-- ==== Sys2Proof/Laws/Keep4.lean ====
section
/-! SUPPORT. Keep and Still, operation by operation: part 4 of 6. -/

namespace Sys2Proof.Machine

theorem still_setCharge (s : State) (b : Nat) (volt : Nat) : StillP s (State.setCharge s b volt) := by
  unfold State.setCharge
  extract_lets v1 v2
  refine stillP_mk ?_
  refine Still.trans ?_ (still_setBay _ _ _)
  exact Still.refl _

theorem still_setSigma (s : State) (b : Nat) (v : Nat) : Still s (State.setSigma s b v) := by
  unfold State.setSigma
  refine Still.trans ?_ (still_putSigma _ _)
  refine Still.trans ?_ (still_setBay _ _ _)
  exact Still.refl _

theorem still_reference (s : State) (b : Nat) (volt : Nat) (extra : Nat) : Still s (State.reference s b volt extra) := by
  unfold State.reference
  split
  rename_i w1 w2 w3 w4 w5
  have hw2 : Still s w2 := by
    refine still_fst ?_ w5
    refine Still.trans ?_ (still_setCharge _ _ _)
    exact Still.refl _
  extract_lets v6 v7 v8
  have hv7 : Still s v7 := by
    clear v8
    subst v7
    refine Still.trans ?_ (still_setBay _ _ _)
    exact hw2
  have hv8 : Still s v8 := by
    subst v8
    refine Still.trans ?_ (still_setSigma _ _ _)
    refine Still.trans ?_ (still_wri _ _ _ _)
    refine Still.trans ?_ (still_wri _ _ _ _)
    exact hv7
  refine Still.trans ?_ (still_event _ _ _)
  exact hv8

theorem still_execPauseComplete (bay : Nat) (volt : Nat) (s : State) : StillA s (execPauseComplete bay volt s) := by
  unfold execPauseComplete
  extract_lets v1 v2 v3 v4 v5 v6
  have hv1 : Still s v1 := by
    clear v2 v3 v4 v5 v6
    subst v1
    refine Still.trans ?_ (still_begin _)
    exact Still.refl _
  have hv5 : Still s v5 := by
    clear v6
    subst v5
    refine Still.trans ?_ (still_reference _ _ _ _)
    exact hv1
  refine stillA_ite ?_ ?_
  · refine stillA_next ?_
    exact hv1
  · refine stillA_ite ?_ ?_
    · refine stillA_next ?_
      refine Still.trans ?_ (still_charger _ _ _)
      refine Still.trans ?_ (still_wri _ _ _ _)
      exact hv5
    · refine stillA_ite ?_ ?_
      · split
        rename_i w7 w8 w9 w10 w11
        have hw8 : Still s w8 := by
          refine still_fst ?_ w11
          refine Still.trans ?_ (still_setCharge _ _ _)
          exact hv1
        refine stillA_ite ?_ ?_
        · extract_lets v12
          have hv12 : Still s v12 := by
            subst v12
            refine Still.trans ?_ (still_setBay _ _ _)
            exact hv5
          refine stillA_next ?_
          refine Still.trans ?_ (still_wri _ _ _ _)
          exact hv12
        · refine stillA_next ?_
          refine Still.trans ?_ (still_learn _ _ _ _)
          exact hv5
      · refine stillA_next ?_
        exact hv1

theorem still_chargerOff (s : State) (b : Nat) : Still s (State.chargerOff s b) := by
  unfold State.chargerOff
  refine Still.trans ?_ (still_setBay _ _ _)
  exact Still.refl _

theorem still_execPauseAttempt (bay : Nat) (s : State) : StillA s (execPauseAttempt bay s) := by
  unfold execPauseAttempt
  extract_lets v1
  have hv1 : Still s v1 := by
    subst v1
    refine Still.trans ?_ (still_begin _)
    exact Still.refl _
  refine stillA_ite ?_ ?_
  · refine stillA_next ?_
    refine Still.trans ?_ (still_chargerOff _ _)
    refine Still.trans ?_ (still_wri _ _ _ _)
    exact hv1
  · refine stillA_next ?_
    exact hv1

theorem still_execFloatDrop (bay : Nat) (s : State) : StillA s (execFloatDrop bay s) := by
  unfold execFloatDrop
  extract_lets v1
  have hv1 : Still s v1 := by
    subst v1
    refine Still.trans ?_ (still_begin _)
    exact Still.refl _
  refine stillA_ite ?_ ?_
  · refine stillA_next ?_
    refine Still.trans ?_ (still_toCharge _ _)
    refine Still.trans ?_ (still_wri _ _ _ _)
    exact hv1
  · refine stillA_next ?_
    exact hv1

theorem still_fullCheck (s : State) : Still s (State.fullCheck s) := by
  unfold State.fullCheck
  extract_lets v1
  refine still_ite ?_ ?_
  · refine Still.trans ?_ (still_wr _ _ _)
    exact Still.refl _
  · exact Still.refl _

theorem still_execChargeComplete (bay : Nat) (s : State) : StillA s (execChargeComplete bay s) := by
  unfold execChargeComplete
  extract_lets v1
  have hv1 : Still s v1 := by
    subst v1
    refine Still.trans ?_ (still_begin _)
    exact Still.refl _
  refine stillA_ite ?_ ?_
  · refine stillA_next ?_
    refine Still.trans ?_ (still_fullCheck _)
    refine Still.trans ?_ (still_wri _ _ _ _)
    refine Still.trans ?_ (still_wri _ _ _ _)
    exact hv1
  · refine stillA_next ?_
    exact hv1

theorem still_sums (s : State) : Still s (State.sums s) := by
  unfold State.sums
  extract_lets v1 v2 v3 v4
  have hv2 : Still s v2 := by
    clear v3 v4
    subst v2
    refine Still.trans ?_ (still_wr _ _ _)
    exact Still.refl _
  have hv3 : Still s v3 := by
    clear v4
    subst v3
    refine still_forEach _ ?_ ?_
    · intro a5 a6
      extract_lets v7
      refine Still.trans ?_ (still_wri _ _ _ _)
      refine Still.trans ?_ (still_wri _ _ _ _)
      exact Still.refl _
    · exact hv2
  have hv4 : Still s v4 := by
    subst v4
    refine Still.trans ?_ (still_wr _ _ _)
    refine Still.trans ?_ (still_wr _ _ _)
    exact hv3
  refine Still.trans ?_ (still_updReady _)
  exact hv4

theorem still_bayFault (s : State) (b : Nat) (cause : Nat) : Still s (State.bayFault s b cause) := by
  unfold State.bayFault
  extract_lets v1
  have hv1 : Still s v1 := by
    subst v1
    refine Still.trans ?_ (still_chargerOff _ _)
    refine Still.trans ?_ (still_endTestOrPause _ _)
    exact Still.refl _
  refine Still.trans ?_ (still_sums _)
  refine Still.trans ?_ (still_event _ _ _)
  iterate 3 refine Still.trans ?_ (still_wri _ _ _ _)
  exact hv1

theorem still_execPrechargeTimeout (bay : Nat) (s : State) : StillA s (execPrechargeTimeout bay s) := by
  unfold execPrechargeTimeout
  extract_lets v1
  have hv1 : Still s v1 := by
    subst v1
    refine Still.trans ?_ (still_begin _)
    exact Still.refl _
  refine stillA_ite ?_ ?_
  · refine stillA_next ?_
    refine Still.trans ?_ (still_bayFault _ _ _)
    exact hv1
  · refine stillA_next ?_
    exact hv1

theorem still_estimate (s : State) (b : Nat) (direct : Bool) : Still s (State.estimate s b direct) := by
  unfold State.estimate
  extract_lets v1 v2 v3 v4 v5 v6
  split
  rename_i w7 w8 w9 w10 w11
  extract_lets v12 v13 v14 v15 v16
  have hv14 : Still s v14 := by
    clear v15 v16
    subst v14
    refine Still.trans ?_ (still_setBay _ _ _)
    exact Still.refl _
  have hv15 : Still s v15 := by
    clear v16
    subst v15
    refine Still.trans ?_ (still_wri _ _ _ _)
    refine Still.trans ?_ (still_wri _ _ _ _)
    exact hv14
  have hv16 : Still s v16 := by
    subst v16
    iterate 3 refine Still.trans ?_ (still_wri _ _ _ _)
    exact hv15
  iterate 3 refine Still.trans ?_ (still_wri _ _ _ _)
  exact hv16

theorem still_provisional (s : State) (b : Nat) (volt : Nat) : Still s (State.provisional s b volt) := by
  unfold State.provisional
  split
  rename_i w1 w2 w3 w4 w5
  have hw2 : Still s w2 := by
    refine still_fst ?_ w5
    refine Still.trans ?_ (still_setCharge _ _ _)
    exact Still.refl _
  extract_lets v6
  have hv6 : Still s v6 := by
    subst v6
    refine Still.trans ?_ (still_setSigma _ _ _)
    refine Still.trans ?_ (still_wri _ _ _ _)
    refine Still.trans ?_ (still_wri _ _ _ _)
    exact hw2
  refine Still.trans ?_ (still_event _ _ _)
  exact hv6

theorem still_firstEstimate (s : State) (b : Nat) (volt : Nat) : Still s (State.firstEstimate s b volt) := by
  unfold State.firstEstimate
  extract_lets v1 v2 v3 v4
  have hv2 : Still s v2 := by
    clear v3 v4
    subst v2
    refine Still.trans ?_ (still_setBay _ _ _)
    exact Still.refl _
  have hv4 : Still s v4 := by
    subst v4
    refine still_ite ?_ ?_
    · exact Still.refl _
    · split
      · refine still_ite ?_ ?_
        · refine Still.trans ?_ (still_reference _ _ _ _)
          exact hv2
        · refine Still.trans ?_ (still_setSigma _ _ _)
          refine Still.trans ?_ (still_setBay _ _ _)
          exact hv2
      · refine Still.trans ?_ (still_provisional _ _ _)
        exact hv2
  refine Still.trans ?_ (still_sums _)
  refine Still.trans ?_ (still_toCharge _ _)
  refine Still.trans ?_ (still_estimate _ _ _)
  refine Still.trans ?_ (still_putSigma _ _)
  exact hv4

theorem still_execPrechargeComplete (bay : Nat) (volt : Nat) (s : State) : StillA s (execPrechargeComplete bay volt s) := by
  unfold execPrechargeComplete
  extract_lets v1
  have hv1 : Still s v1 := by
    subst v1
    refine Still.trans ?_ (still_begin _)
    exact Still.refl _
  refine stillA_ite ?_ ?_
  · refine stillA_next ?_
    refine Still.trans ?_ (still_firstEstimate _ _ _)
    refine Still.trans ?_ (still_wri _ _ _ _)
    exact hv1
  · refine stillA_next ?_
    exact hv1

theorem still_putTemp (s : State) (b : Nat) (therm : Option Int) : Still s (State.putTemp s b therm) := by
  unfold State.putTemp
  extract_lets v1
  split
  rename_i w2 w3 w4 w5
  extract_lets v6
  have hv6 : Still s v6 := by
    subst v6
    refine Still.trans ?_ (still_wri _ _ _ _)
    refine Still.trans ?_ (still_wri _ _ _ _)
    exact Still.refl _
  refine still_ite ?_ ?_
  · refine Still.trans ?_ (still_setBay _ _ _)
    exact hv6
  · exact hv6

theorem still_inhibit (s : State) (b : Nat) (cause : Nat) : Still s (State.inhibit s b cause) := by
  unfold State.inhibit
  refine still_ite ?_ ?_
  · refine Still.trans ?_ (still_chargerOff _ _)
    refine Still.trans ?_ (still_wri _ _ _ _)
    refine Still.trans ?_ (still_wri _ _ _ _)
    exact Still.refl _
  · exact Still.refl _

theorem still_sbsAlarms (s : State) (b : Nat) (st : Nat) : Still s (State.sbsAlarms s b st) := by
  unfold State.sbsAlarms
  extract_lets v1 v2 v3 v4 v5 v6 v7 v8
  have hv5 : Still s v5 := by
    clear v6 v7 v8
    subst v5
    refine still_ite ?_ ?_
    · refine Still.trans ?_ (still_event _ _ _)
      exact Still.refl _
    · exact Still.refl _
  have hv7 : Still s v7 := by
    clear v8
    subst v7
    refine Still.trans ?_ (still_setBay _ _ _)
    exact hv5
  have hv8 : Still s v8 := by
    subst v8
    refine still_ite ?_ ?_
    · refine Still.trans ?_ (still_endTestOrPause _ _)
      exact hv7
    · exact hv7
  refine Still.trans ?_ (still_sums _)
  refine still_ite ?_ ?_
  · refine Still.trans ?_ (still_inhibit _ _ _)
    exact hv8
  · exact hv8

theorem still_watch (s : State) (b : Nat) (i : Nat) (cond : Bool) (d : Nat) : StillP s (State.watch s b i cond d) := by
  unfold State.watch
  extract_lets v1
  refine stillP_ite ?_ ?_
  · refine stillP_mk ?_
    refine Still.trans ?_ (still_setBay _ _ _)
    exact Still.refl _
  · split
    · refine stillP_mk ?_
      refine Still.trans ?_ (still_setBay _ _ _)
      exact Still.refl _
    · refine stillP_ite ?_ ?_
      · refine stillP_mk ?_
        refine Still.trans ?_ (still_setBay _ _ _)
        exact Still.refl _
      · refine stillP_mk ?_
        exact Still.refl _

***

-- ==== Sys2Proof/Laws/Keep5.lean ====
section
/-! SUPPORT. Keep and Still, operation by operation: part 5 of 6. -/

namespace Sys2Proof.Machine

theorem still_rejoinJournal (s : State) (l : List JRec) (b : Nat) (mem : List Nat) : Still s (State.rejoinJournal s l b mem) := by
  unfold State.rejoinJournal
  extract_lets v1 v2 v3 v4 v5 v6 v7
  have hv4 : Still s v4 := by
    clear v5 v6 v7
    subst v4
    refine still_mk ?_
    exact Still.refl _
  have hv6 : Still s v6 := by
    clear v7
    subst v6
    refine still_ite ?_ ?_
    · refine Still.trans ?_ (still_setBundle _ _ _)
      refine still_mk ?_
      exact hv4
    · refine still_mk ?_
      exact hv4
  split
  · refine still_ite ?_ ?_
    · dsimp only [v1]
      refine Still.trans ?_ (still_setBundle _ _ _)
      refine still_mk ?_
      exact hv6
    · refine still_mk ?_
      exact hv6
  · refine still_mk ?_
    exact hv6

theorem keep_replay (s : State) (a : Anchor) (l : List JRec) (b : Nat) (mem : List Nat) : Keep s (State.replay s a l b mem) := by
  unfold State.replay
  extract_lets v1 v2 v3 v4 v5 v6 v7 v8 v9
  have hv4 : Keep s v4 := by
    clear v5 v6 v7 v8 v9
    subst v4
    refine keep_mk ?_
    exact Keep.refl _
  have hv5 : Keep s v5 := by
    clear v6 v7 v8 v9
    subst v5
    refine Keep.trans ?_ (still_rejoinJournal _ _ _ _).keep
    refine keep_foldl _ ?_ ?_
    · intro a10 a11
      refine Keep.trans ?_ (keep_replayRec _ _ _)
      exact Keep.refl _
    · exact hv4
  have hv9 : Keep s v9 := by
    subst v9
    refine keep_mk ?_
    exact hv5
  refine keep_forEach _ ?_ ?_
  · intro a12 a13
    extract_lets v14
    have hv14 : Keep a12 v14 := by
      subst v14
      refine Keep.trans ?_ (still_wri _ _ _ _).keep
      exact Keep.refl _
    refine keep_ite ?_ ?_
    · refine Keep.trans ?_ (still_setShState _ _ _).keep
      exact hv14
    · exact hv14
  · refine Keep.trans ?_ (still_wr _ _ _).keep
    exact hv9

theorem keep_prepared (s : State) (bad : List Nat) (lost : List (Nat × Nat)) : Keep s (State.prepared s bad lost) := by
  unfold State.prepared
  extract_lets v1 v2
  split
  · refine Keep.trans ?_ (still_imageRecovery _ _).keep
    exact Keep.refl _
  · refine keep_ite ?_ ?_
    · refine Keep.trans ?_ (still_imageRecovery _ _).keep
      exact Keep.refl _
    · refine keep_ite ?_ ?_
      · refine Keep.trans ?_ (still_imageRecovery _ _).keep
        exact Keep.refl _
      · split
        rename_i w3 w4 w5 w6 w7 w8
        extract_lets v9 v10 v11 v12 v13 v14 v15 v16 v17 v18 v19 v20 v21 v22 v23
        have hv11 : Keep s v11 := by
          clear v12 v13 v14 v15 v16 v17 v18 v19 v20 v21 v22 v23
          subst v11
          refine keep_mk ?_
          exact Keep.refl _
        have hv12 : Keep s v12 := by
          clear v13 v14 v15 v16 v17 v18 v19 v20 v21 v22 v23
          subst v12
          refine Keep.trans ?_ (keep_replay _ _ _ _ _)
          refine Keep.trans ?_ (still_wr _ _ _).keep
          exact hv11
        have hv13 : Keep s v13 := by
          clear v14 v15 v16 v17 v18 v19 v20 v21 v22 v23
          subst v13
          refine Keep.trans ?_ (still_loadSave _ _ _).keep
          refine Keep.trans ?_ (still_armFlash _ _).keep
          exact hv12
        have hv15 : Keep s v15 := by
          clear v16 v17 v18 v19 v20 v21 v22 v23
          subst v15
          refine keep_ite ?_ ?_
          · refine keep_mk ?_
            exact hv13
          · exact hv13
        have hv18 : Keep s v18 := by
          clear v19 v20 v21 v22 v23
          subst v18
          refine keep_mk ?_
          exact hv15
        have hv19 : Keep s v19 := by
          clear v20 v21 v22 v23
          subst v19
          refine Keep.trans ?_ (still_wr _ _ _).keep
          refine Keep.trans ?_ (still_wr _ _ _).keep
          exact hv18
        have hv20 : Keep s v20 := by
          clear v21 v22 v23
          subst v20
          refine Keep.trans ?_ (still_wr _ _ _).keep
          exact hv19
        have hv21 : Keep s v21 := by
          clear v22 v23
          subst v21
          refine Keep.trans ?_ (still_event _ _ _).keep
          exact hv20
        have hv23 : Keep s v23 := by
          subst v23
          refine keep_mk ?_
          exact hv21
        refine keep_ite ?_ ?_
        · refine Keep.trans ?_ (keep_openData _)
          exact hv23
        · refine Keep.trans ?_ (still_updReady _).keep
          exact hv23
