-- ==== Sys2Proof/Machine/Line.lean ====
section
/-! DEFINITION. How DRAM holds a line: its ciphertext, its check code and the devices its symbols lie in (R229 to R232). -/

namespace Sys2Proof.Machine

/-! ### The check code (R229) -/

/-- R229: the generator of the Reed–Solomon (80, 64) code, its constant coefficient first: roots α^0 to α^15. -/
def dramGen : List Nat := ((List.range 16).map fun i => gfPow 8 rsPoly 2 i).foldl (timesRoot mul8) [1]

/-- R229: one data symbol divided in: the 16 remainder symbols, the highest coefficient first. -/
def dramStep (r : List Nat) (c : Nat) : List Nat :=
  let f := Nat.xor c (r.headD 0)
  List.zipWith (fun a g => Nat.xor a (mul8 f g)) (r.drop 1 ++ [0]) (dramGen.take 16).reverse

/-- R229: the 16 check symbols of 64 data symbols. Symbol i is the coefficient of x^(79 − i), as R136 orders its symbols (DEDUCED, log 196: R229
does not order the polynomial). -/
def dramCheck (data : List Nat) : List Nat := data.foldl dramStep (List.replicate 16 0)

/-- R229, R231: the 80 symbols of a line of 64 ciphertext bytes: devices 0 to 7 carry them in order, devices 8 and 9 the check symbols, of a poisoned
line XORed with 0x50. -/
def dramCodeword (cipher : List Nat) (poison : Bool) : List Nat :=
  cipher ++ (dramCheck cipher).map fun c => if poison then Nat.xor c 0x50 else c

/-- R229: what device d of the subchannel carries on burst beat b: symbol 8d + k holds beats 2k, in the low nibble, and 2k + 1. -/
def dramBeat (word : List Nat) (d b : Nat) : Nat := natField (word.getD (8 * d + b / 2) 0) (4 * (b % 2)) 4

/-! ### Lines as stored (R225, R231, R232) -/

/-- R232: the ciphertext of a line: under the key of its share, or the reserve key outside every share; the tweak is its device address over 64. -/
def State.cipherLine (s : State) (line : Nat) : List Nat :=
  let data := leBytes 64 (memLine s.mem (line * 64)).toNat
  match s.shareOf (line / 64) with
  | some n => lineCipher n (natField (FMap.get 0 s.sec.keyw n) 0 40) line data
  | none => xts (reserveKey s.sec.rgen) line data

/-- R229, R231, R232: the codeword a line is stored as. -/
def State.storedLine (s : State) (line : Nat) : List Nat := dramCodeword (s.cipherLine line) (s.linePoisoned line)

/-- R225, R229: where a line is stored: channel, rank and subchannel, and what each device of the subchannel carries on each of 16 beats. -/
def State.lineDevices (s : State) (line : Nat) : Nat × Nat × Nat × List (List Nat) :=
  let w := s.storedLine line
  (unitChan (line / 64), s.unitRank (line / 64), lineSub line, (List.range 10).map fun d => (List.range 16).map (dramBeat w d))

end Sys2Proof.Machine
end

***

Work to complete
Copy out every line from the data above in which the word "execPrechargeComplete" occurs.

Task output
theorem still_execPrechargeComplete (bay : Nat) (volt : Nat) (s : State) : StillA s (execPrechargeComplete bay volt s) := by
  unfold execPrechargeComplete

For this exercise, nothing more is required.